The sex-crimes story went no further in the press until May 2011, when the results of a massive internal investigation into corruption by Arpaio's command staff were released, adding more details to the scandal. That investigation, performed by Arpaio's political ally, Pinal County Sheriff Paul Babeu, was sparked by a 63-page tell-all memo sent to Arpaio in mid-2010 by one of his commanders, Deputy Chief Frank Munnell.
(The Babeu report, generated after months of looking into the Munnell memo, was the focus of New Times' May 26 "Joe Knew" article, about Arpaio's role in the unethical and potentially illegal tactics used against those he perceived as enemies.)
At the time, news outlets published details from the report showing how Arpaio's office reopened 432 sex-crime cases, plus other criminal cases, across Maricopa County because of worries that they hadn't been investigated sufficiently.
Babeu's probe also confirmed that Arpaio's office had stopped its own investigation into the problems out of concern that it would damage the reputation of a sex-crimes unit supervisor, which in turn might have hurt a lawsuit over a high-profile alleged public-corruption case that the MCSO had mishandled.
Still, the public didn't become inflamed over the sex-crimes cases until the nationwide publication of a December 4, 2011, article on them by Jacques Billeaud of the Associated Press.
Since then, Arizona's two U.S. senators have expressed concern about the failure, and a chorus of critics have called for Arpaio to resign. The January 31 hearing before the Board of Supervisors was packed with Arpaio supporters and critics and was punctuated by a disruptive walk-out of the meeting by dozens of people disgusted with the apparent support of the sheriff by the board and County Attorney Bill Montgomery. Only the board's lone Democrat, Mary Rose Wilcox, challenged statements by Montgomery and Sheridan that downplayed the scandal.
Despite the sheriff's public acceptance of responsibility for the problem, his office decided that the best way to deflect criticism was to heap blame on lowly subordinates.
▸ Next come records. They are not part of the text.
-- ==== Sys2Proof/Machine/State.lean ====
section
/-! DEFINITION. The state of the ZW960, as plain data: everything spec/ gives the machine, level by level from the
frontier entry outward, and the model's own agenda, selection, held marks and free-value counter. -/
namespace Sys2Proof.Machine

/-- A sparse map: keys strictly rising, no entry equal to the default its reader supplies. -/
abbrev SMap (α : Type) := List (Nat × α)

/-- Trap kinds (R9), in the order of R9. -/
inductive TrapKind where
  | illegalInstruction | illegalOperand | illegalConvergence | membership | heirless | protection | page
  | software | breakpoint
deriving DecidableEq, Repr

/-- Why a run stops. -/
inductive Fault where
  /-- Raised by `step` when every compute die is without power after a thermal shutdown (R34) and the agenda is empty:
  nothing can issue. Safe: the hardware does nothing either until a module reset. -/
  | poweredOff
deriving DecidableEq, Repr

/-- Why an instruction has no meaning here. -/
inductive Refusal where
  /-- Raised by an arm of `exec` whose meaning is not written. Safe: nothing can be proved of it. -/
  | notModelled (mnemonic : String)
deriving DecidableEq, Repr

/-! ## Accesses and operations on their way -/

/-- The originator tag of an operation, taken at its issue (R323). -/
structure Tag where
  gslot : Nat := 0
  ix : Word := 0
  rgn : Word := 0
deriving DecidableEq, Repr

/-- One lane's access: lane, virtual and physical address, whether its page is memory-side (R247), and the home of its
line as 64 * die + slice index (R239 to R242). -/
structure LaneAcc where
  lane : Nat
  va : DWord
  pa : Nat
  ms : Bool := false
  home : Nat := 0
deriving DecidableEq, Repr

/-- A holdings operation at the arithmetic unit (R198 to R204). -/
inductive HoldOp where
  | lock | tlock | unlock
  | heir (k : HKind) (grp : Nat)
  | prom | fulf (brk : Bool) (val : DWord) | pwait | claim | rels | holdq
deriving DecidableEq, Repr

/-- What an entry of a block store buffer carries (R326). Lists of `(lane, pa, operand, replacement)` stand in
ascending lane order. -/
inductive MemOp where
  | store (ev : Bool) (bytes : List (Nat × Byte))
  | rmw (op : Aop) (ty : Ty) (lanes : List (Nat × Nat × DWord × DWord)) (ret : Bool)
  | bop (op : BopKind) (rm : Rm) (ty : Ty) (lanes : List (Nat × Nat × DWord × DWord))
  | hold (op : HoldOp) (pa : Nat)
  | redt (ident leaf : Nat) (value : DWord)
  | send (port : Nat) (cfg : Word) (seq : Nat) (words : List Word)
  | stepSend (label : Nat) (rows : List Row)
  | bar (level : Nat) (mask : Word)
  | matrix (a b : DWord) (imm : Word)
  | bcopy (d c rbase : DWord) (rlog bq : Nat)
  | bfence (mask : Nat)
  | bgid (mcast : Bool) (ident : Nat) (d : DWord)
  | bgfree (ident : Nat)
  | launch (record : DWord) (q : Nat)
deriving DecidableEq, Repr

/-- An entry of a block store buffer or of a cluster write queue (R148, R233, R326): `line` is its physical line, `home`
its home as in `LaneAcc`. `mask` holds the lanes of its issue, and `lanes` the lanes of a store with their addresses and data, which a shadow's
entry is compared by (R332); `ms` marks a store to a memory-side page (R247). `req` names the pending reply it
answers, if any; `deps` are the replies of its group that were out when it was issued; `cmp` is set once its shadow
comparison has passed or none is needed; `gen` is the binding that a contribution was issued under (R375); `ord` orders the entries of a core by age. -/
structure SbEntry where
  part : Nat := 0
  node : DWord := 0
  core : Nat := 0
  slot : Nat := 0
  blk : Nat := 0
  grp : Nat := 0
  tag : Tag := {}
  va : DWord := 0
  line : Nat := 0
  home : Nat := 0
  op : MemOp := .bgfree 0
  mask : Lanes := 0
  lanes : List (Nat × DWord × DWord) := []
  ms : Bool := false
  req : Option Nat := none
  deps : List Nat := []
  cmp : Bool := true
  ord : Nat := 0
  gen : Nat := 0
deriving DecidableEq, Repr

/-- What a pending reply is for; `acq` marks one that acquires (R160, R198). -/
inductive PendKind where
  | load (k : LdKind) | tile (z row : Nat) | atom (acq : Bool) | hold (acq : Bool) | post
deriving DecidableEq, Repr

/-- A reply that is out (the scoreboard, R116, R157, R160): destination, type, lanes still out and values arrived. -/
structure Pend where
  id : Nat
  kind : PendKind
  mask : Lanes := 0
  dst : Opnd := .zero
  ty : Ty := .b32
  nw : Bool := false
  act : Lanes := 0
  lanes : List LaneAcc := []
  got : List (Nat × DWord) := []
  pred : Option Nat := none
  poisoned : Bool := false
  refused : Bool := false
  tag : Tag := {}
deriving DecidableEq, Repr

/-! ## Groups -/

/-- The state of a frontier entry (R122). -/
inductive EState where | live | blocked | yielded
deriving DecidableEq, Repr

/-- The REP pair in progress on an entry: last iteration and signed steps (R47). -/
structure RepCtx where
  last : Nat
  xs : BitVec 4
  ys : BitVec 4
  zs : BitVec 4
  ws : BitVec 4
deriving DecidableEq, Repr

/-- One lane of a WAITW or TRYW (R164): lane, whether the word is local, its address (local or physical), its virtual
address, the comparand, the word that satisfied it, and whether an evaluation waits until its window is PRESENT (R152). -/
structure WaitLane where
  lane : Nat
  loc : Bool
  addr : Nat
  va : DWord
  cmpd : Word
  seen : Option Word := none
  again : Bool := false
deriving DecidableEq, Repr

/-- What a BLOCKED entry waits for (R122); `queue` is a shadow's wait for its load-value queue (R128). -/
inductive Wait where
  | word (isTry : Bool) (x : Opnd) (nw : Bool) (cmp : WCmp) (lanes : List WaitLane) (act : Lanes) (since : Nat)
  | lock (x : Opnd) (nw : Bool) (act : Lanes) (pa : Nat) (va : DWord)
  | pwait (x z : Opnd) (nw : Bool) (act : Lanes) (pa : Nat) (va : DWord)
  | lsync (m act : Lanes)
  | recv (q : Nat)
  | queue
deriving DecidableEq, Repr

/-- A frontier entry (R119; `tckAt` is its group's TCK as it stood at the region entry, once a request has been posted since (R236), `resend` the IX of a load that is
asked for again after a NAK (R268)), with the REP pair in progress (R49), the results its chain holds, newest first (R44; `some
id` while reply `id` is out), whether a trap broke its chain (R45), its CHN reservation (R43), and what it waits for. `due` holds the lanes of the entries that must issue before a YIELDED
entry is LIVE again (R122). -/
structure Entry where
  prio : Nat
  ix : Word
  mask : Lanes
  rgn : Word
  repi : Nat := 0
  st : EState := .live
  spilled : Bool := false
  cnt : SMap Word := []
  rep : Option RepCtx := none
  chain : List (Option Nat × Row64) := []
  broken : Bool := false
  chn : Bool := false
  wait : Option Wait := none
  due : Lanes := 0
  tckAt : Option Word := none
  resend : Option Word := none
deriving DecidableEq, Repr

/-- A published bank of a lattice group: its label (none before any) and its exports (R170, R171). -/
structure Bank where
  label : Option Int := none
  rows : SMap Row := []
deriving DecidableEq, Repr

/-- A value of a load-value queue (R128): the IX and lanes of the issue it belongs to, and the value, or the reply that
will bring it. -/
structure LvEnt where
  ix : Word
  act : Lanes
  req : Option Nat := none
  val : Row64
deriving DecidableEq, Repr

/-- The role of a group in a redundant launch (R128). -/
inductive Shadow where | none | leader | shadow
deriving DecidableEq, Repr
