-- ==== Sys2Proof/Machine/Ops.lean ====
section
/-! DEFINITION. The named operations over cores, groups and frontiers: access to a core, cluster, die, group or node; the
frontier (spec/08 R118 to R123); how an issue ends (R43 to R49, R116, R121, R124); raising a fault and halting the
partition (spec/20 R314 to R320), and the return from it (R321). -/
namespace Sys2Proof.Machine

/-- The outcome of one operation. -/
abbrev Out := Host.Outcome State Fault Refusal

/-! ## Access -/

/-- A core by its id. -/
def getCore (s : State) (c : Nat) : Core := mapGet {} s.cores c
/-- A core replaced. -/
def setCore (s : State) (c : Nat) (v : Core) : State := { s with cores := mapSet {} s.cores c v }
/-- A core changed. -/
def modCore (s : State) (c : Nat) (f : Core → Core) : State := setCore s c (f (getCore s c))
/-- A cluster by its global number. -/
def getCluster (s : State) (k : Nat) : Cluster := mapGet {} s.clusters k
/-- A cluster changed. -/
def modCluster (s : State) (k : Nat) (f : Cluster → Cluster) : State :=
  { s with clusters := mapSet {} s.clusters k (f (getCluster s k)) }
/-- A die by its number. -/
def getDie (s : State) (d : Nat) : Die := mapGet {} s.dies d
/-- A die changed. -/
def modDie (s : State) (d : Nat) (f : Die → Die) : State := { s with dies := mapSet {} s.dies d (f (getDie s d)) }

/-- The group in a slot of a core. -/
def getGroup (s : State) (c slot : Nat) : Option Group := assoc (getCore s c).slots slot

/-- A slot list with the group of a slot replaced. -/
def slotPut : List (Nat × Group) → Nat → Group → List (Nat × Group)
  | [], k, g => [(k, g)]
  | (j, h) :: t, k, g => if j = k then (k, g) :: t else if k < j then (k, g) :: (j, h) :: t else (j, h) :: slotPut t k g

/-- A slot list with the group of a slot changed. -/
def slotMod : List (Nat × Group) → Nat → (Group → Group) → List (Nat × Group)
  | [], _, _ => []
  | (j, h) :: t, k, f => if j = k then (j, f h) :: t else (j, h) :: slotMod t k f

/-- The group of a slot replaced. -/
def setGroup (s : State) (c slot : Nat) (g : Group) : State :=
  modCore s c fun k => { k with slots := slotPut k.slots slot g }
/-- The group of a slot changed, where one stands there. -/
def modGroup (s : State) (c slot : Nat) (f : Group → Group) : State :=
  match getGroup s c slot with
  | some _ => modCore s c fun k => { k with slots := slotMod k.slots slot f }
  | none => s
/-- A slot emptied. -/
def dropGroup (s : State) (c slot : Nat) : State :=
  modCore s c fun k => { k with slots := k.slots.filter fun p => p.1 != slot }

/-- The accepted node of a record address in a partition. -/
def findNode (s : State) (part : Nat) (addr : DWord) : Option Node := (getPart s part).nodes.find? fun n => n.addr == addr
/-- An accepted node changed. -/
def modNode (s : State) (part : Nat) (addr : DWord) (f : Node → Node) : State :=
  modPart s part fun p => { p with nodes := p.nodes.map fun n => if n.addr == addr then f n else n }

/-- Events appended to the agenda. -/
def post (s : State) (l : List Instr) : State := { s with agenda := s.agenda ++ l }

/-- Whether the module has been presented to the host (R35). -/
def presented (s : State) : Bool := s.mgmt.boot == .presented

/-- A fresh request number and the state that has handed it out. -/
def freshReq (s : State) : Nat × State := (s.reqId, { s with reqId := s.reqId + 1 })

/-- After any progress, what was found waiting may be tried again. -/
def unhold (s : State) : State := { s with held := [], heldGroups := [] }

/-- The die of a core (R27). -/
def dieOf (core : Nat) : Nat := core / 64
/-- The cluster of a core (R27). -/
def clusterOf (core : Nat) : Nat := core / 4
/-- The global group slot (R27). -/
def gslotOf (core slot : Nat) : Nat := core * 64 + slot
/-- The global group slot that a group reads: a shadow reads its leader's (R128). -/
def gslotFor (g : Group) (core slot : Nat) : Nat := gslotOf core (if g.shadow == .shadow then slot - 1 else slot)

/-- The level-2 extent, the groups of a block (R23). -/
def groupsPerBlock (la : Launch) : Nat := match la.levels[2]? with | some l => l.extent | none => 1

/-- The tile a group holds (R169). -/
def tileOf (la : Launch) (g : Group) : Nat := g.blk * groupsPerBlock la + g.grp

/-- The lanes of a mask, ascending. -/
def lanesOf (m : Lanes) : List Nat := (List.range 64).filter fun l => m.getLsbD l
/-- A mask of one lane. -/
def laneBit (l : Nat) : Lanes := 1#64 <<< l
/-- The mask of the lanes for which `f` holds. -/
def maskOf (f : Nat → Bool) : Lanes := (List.range 64).foldl (fun m l => if f l then m ||| laneBit l else m) 0
/-- All 64 lanes. -/
def allLanes : Lanes := BitVec.allOnes 64
/-- The lowest lane of a mask. -/
def lowLane (m : Lanes) : Nat := ((List.range 64).find? fun l => m.getLsbD l).getD 0

/-- A record of fields, each at its lowest bit. -/
def recordOf (l : List (Nat × Nat)) : Nat := l.foldl (fun acc p => acc + p.2 * 2 ^ p.1) 0

/-! ## Frontier -/

/-- The priority of an IX in a block table in ascending IX (R118). An IX at or beyond the instruction count, where R118 gives none, takes the last
block's: the model's choice (log 61). -/
def prioOf (btab : List (Nat × Nat)) (ix : Word) : Nat :=
  btab.foldl (fun acc b => if b.1 ≤ ix.toNat then b.2 else acc) 0

/-- Whether entry `a` ranks before entry `b` (R120). -/
def ranksBefore (a b : Entry) : Bool :=
  if a.prio ≠ b.prio then decide (b.prio < a.prio)
  else if a.ix ≠ b.ix then decide (a.ix.toNat < b.ix.toNat)
  else decide (a.rgn.toNat < b.rgn.toNat)

/-- Insertion by rank. -/
def rankInsert (e : Entry) : List Entry → List Entry
  | [] => [e]
  | a :: t => if ranksBefore e a then e :: a :: t else a :: rankInsert e t
/-- The entries in rank order. -/
def ranked (l : List Entry) : List Entry := l.foldr rankInsert []

/-- Whether two entries merge (R121). -/
def canMerge (a b : Entry) : Bool :=
  a.ix == b.ix && a.rgn == b.rgn && a.repi == 0 && b.repi == 0 && a.rep.isNone && b.rep.isNone &&
  ((a.st == .live && b.st == .live) || (a.st == .yielded && b.st == .yielded))

/-- Two entries as one: the union of the lanes (R121); the chain of the entry that holds one goes on. -/
def mergeTwo (a b : Entry) : Entry :=
  { a with mask := a.mask ||| b.mask, cnt := mapSets 0 a.cnt b.cnt, due := a.due ||| b.due,
           tckAt := a.tckAt <|> b.tckAt, resend := a.resend <|> b.resend,
           chain := if a.chain.isEmpty then b.chain else a.chain, chn := a.chn || b.chn,
           spilled := a.spilled && b.spilled, broken := a.broken || b.broken }

/-- An entry merged into the first of a list with which it merges, else appended. -/
def mergeInto (e : Entry) : List Entry → List Entry
  | [] => [e]
  | a :: t => if canMerge a e then mergeTwo a e :: t else a :: mergeInto e t

/-- Empty entries removed and equal ones merged (R121, R122). -/
def mergeAll (l : List Entry) : List Entry := (l.filter fun e => e.mask != 0).foldl (fun acc e => mergeInto e acc) []

/-- The 16 hardware places: entries beyond them, lowest rank first, are spilled (R123). -/
def markSpilled (l : List Entry) : List Entry :=
  let hw := ranked (l.filter fun e => !e.spilled)
  let out := hw.drop 16
  l.map fun e => if out.any (fun o => o.mask == e.mask) then { e with spilled := true } else e

/-- Whether a YIELDED entry becomes LIVE: every other eligible entry has issued since, or none is eligible (R122). -/
def yieldOver (l : List Entry) (e : Entry) : Bool :=
  l.all fun o => o.mask == e.mask || o.st != .live || (o.mask &&& e.due) == 0

/-- YIELDED entries whose wait is over are LIVE. -/
def unyield (l : List Entry) : List Entry :=
  l.map fun e => if e.st == .yielded && yieldOver l e then { e with st := .live, due := 0 } else e

/-- The frontier after a change, before the hardware's places are looked at: yields resolved, entries merged. -/
def mergeFront (l : List Entry) : List Entry := mergeAll (unyield (mergeAll l))

/-- The frontier after a change: yields resolved, entries merged, spilled ones marked. -/
def tidyFront (l : List Entry) : List Entry := markSpilled (mergeFront l)

/-- The issue cycles that the spills of a frontier's change cost: 4 for each entry newly spilled (R123). -/
def spillCost (l : List Entry) : Nat :=
  4 * (((tidyFront l).filter (·.spilled)).length - ((mergeFront l).filter (·.spilled)).length)

/-- The frontier of a group changed and put in order; each spill costs the group 4 issue cycles, and a spilled entry asks for its refill
(R123). -/
def modFront (s : State) (c slot : Nat) (f : List Entry → List Entry) : State :=
  let s1 := modGroup s c slot fun g => { g with front := tidyFront (f g.front), stall := g.stall + spillCost (f g.front) }
  match getGroup s1 c slot with
  | some g => if g.front.any (·.spilled) && !s1.agenda.contains (.frontierRefill c slot) then post s1 [.frontierRefill c slot] else s1
  | none => s1

/-- The entry that holds a lane. -/
def entryOf (l : List Entry) (lane : Nat) : Option Entry := l.find? fun e => e.mask.getLsbD lane

/-- The entry with exactly these lanes changed. -/
def modEntry (l : List Entry) (m : Lanes) (f : Entry → Entry) : List Entry := l.map fun e => if e.mask == m then f e else e

/-- A rollback of an entry (R125): IX to RGN, REPI 0, chain broken. -/
def rollback (btab : List (Nat × Nat)) (e : Entry) : Entry :=
  { e with ix := e.rgn, prio := prioOf btab e.rgn, repi := 0, rep := none, chain := [], chn := false, broken := false,
           st := .live, wait := none, due := 0, tckAt := none }

/-- The CVTS counts of some lanes taken from a record (R68, R125). -/
def countsFrom (ncall : SMap Word) (m : Lanes) (rec : SMap Word) : SMap Word :=
  (lanesOf m).foldl (fun n l => mapSet 0 n l (mapGet 0 rec l)) ncall

/-- The record of the CVTS counts of some lanes (R68). -/
def countsOf (ncall : SMap Word) (m : Lanes) : SMap Word :=
  (lanesOf m).foldl (fun n l => mapSet 0 n l (mapGet 0 ncall l)) []

/-- A group with one entry rolled back and its lanes' counts restored (R125). -/
def rollGroup (btab : List (Nat × Nat)) (m : Lanes) (g : Group) : Group :=
  match g.front.find? (fun e => e.mask == m) with
  | some e => { g with ncall := countsFrom g.ncall m e.cnt, front := modEntry g.front m (rollback btab) }
  | none => g

/-- A group with every entry rolled back (R125, R305 step 6, R338 step 1): TCK is as it stood at the region entry, so that a replayed post takes its
ticket again, which is what R236 gives for every run (log 71). -/
def rollAll (btab : List (Nat × Nat)) (g : Group) : Group :=
  let g1 := g.front.foldl (fun g e => rollGroup btab e.mask g) g
  { g1 with tck := (g.front.findSome? (·.tckAt)).getD g.tck }

/-! ## The issuing entry -/

/-- What an issue works on: its core and slot, the group, the entry, the node with its launch record, and `act` (R8). -/
structure Ctx where
  core : Nat
  slot : Nat
  g : Group
  e : Entry
  node : Node
  act : Lanes

/-- Predicate `k` of a group, one bit per lane; p7 reads 1 (R8, R75). -/
def predRow (g : Group) (k : Nat) : Lanes := if k = 7 then allLanes else mapGet 0 g.preds k

/-- `act` (R8, R42). -/
def actOf (g : Group) (e : Entry) (c : Enc) : Lanes :=
  e.mask &&& (if c.gn then ~~~(predRow g c.gp.val) else predRow g c.gp.val)

/-- The issuing entry and its group, when the selection names a live one whose node is accepted. -/
def selected (s : State) : Option (Sel × Group × Entry × Node) :=
  match s.sel with
  | none => none
  | some sl =>
    match getGroup s sl.core sl.slot with
    | none => none
    | some g =>
      match entryOf g.front sl.lane, findNode s g.part g.node with
      | some e, some n => if e.st == .live then some (sl, g, e, n) else none
      | _, _ => none

/-- The context of an issue. -/
def ctxOf (s : State) (c : Enc) : Option Ctx :=
  (selected s).map fun p => { core := p.1.core, slot := p.1.slot, g := p.2.1, e := p.2.2.1, node := p.2.2.2,
                              act := actOf p.2.1 p.2.2.1 c }

/-- The originator tag of an issue (R323). -/
def tagOf (x : Ctx) : Tag := { gslot := gslotFor x.g x.core x.slot, ix := x.e.ix, rgn := x.e.rgn }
Two former detectives, James Weege and Mary Ward (who left the MCSO in 2008 and now work for the Goodyear Police Department) and their former supervisor, Kim Seagraves, are among the principals named in the MCSO's internal investigation into who gets fingered.
Yet a review of how the investigative failures occurred makes it clear that Arpaio's politically motivated, headline-grabbing investigations — combined with his choice of now-ousted Chief Deputy David Hendershott as the enforcer of his will — led directly to the office's callous treatment of some of society's most vulnerable crime victims.
In 2004, Arpaio's office employed only four detectives in a sex-crimes unit assigned to investigate rapes and molestations in the MCSO's widespread jurisdiction.
The caseload was too heavy for the few detectives to perform their work properly, and the situation didn't get much better that year, when two more detectives (including Weege) were added.
Detectives Ward and Weege (whom Goodyear's police chief publicly stands behind, despite Arpaio's attempt to smear them) wrote in a nine-page letter to Sheriff Babeu in May 2011 that "it was not uncommon for detectives to [be working on] 40 to 50 cases each," in addition to new calls they received.
In 2005, Ward, who had joined the unit in 2001, was pulled out to work on an investigation into Cactus Towing, owned by Lee Watkins. The unit was told to "do the best they could" with just five detectives.
As New Times reported on November 29, 2007 ("Enemies List"), evidence showed that the Cactus Towing case was politically motivated.
Watkins had been active in Republican politics at the time, helping various candidates, including Arpaio. But in 2004, Watkins told the sheriff he was supporting W. Steven Martin instead of Arpaio in that year's campaign.
"I guess you're going to take your chances," Watkins quoted the sheriff as telling him.
A year later, on March 31, 2005, the Sheriff's Office raided the towing company, seizing computers, $25,000 in cash, and 200 boxes of records. News reports from the time show that Arpaio had assigned 10 detectives to the towing case, which involved allegations that the company had overcharged customers.
Remember: Just five detectives were working all the sex-abuse cases in Arpaio's vast jurisdiction.
The Watkins witch hunt played well in the media, giving Arpaio his desired exposure — and revenge on the businessman who had spurned him.
No charges were filed in the case, but Watkins lost so much money that he was forced to sell his towing business.
In late 2005, El Mirage brought in the Sheriff's Office to assist a police department besieged by complaints.
Records show that the MCSO's Ken Holmes and Brian Beamish were assigned to serve as acting police chief and assistant chief, respectively, to a contingent of deputies.